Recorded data
:::::

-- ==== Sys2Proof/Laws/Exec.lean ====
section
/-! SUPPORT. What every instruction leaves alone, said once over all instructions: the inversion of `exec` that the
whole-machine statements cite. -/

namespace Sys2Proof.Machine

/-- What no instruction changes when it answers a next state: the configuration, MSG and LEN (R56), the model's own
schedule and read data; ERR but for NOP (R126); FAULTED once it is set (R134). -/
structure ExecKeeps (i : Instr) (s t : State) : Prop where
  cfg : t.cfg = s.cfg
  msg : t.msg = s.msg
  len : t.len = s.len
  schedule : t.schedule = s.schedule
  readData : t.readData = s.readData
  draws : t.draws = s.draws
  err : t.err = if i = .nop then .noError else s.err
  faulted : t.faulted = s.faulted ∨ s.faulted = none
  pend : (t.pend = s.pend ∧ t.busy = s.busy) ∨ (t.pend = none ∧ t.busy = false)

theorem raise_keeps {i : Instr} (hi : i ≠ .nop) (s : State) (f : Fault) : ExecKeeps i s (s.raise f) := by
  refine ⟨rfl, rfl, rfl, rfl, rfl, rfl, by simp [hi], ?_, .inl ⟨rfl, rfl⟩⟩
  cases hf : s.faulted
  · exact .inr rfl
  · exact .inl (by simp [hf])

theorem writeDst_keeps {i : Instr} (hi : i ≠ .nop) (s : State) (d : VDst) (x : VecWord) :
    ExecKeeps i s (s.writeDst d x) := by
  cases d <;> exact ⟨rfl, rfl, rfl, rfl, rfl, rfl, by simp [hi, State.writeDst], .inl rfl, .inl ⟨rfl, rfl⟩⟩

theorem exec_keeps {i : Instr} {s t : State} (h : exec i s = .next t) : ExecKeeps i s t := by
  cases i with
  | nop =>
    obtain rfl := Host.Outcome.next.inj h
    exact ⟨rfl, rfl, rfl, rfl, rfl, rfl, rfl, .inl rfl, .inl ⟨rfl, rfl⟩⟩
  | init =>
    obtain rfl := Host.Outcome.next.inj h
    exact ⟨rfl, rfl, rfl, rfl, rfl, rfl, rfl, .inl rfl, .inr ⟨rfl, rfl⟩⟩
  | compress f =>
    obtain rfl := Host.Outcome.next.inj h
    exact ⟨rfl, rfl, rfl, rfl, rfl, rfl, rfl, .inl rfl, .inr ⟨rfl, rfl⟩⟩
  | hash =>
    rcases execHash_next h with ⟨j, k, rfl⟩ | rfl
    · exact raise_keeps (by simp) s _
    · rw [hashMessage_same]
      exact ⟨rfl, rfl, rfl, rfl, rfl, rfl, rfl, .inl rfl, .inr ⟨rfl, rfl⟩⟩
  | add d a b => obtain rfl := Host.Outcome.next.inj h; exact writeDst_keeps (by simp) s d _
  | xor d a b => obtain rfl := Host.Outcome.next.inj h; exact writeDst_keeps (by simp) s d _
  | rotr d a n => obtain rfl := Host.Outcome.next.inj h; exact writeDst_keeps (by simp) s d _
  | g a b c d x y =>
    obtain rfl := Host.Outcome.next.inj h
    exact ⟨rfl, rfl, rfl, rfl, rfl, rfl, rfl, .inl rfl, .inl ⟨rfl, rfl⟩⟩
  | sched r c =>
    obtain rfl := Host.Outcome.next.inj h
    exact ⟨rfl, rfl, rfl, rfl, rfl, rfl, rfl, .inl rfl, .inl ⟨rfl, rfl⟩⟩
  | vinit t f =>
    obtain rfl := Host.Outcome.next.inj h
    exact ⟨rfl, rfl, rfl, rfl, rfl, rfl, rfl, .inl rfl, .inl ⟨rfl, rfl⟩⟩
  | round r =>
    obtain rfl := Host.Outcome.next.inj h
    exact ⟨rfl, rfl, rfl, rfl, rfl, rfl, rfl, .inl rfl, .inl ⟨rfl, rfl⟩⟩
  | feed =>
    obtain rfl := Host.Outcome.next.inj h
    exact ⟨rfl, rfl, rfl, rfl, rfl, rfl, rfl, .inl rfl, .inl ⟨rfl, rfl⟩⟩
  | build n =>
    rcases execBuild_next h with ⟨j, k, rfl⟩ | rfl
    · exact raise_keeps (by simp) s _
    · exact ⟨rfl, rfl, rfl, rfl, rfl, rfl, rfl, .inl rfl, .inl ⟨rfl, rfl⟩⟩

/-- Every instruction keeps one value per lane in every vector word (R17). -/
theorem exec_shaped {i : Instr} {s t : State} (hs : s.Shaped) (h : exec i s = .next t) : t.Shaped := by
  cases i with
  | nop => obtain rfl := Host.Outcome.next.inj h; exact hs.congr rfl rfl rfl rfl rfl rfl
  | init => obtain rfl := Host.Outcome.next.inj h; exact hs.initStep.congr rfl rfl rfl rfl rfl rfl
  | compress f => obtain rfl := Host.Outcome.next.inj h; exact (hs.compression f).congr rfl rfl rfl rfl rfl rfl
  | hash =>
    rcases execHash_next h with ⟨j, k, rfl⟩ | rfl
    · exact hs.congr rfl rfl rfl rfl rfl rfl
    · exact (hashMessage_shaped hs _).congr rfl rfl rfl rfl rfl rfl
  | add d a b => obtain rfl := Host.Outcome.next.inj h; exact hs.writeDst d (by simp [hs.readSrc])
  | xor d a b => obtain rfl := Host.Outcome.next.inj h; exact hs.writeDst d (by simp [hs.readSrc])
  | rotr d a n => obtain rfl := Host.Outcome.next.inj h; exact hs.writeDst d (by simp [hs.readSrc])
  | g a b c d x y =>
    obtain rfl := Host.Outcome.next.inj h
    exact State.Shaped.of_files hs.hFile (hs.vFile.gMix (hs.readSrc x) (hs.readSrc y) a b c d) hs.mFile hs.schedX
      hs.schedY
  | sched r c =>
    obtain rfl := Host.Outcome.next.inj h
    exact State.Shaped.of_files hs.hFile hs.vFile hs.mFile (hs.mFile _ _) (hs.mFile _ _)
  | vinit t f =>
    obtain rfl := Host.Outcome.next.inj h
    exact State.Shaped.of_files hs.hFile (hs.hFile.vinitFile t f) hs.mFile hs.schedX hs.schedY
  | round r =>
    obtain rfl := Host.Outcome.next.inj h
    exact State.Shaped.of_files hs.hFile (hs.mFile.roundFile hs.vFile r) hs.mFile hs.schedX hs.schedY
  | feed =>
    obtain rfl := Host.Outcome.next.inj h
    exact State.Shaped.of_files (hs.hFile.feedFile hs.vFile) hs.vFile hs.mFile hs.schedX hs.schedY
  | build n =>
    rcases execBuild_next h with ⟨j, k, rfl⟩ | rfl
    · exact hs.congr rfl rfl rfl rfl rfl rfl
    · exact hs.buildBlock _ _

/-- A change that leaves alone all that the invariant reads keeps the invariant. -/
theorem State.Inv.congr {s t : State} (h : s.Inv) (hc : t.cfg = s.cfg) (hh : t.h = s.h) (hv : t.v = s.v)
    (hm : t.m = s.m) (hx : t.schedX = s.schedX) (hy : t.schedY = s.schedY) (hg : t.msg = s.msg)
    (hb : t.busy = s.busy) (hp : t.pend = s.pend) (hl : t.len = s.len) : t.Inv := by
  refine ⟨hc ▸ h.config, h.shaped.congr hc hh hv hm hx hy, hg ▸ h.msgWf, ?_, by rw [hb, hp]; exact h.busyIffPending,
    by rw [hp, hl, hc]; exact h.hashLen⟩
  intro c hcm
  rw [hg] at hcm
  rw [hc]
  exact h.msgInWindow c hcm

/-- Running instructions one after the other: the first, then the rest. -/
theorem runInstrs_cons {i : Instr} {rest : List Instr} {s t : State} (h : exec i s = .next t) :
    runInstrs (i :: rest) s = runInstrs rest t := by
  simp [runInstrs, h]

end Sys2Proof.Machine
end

:::::

Task prompt
If a line in the records holds the string "readSrc", copy it.

Task result
  | add d a b => obtain rfl := Host.Outcome.next.inj h; exact hs.writeDst d (by simp [hs.readSrc])
  | xor d a b => obtain rfl := Host.Outcome.next.inj h; exact hs.writeDst d (by simp [hs.readSrc])
  | rotr d a n => obtain rfl := Host.Outcome.next.inj h; exact hs.writeDst d (by simp [hs.readSrc])
    exact State.Shaped.of_files hs.hFile (hs.vFile.gMix (hs.readSrc x) (hs.readSrc y) a b c d) hs.mFile hs.schedX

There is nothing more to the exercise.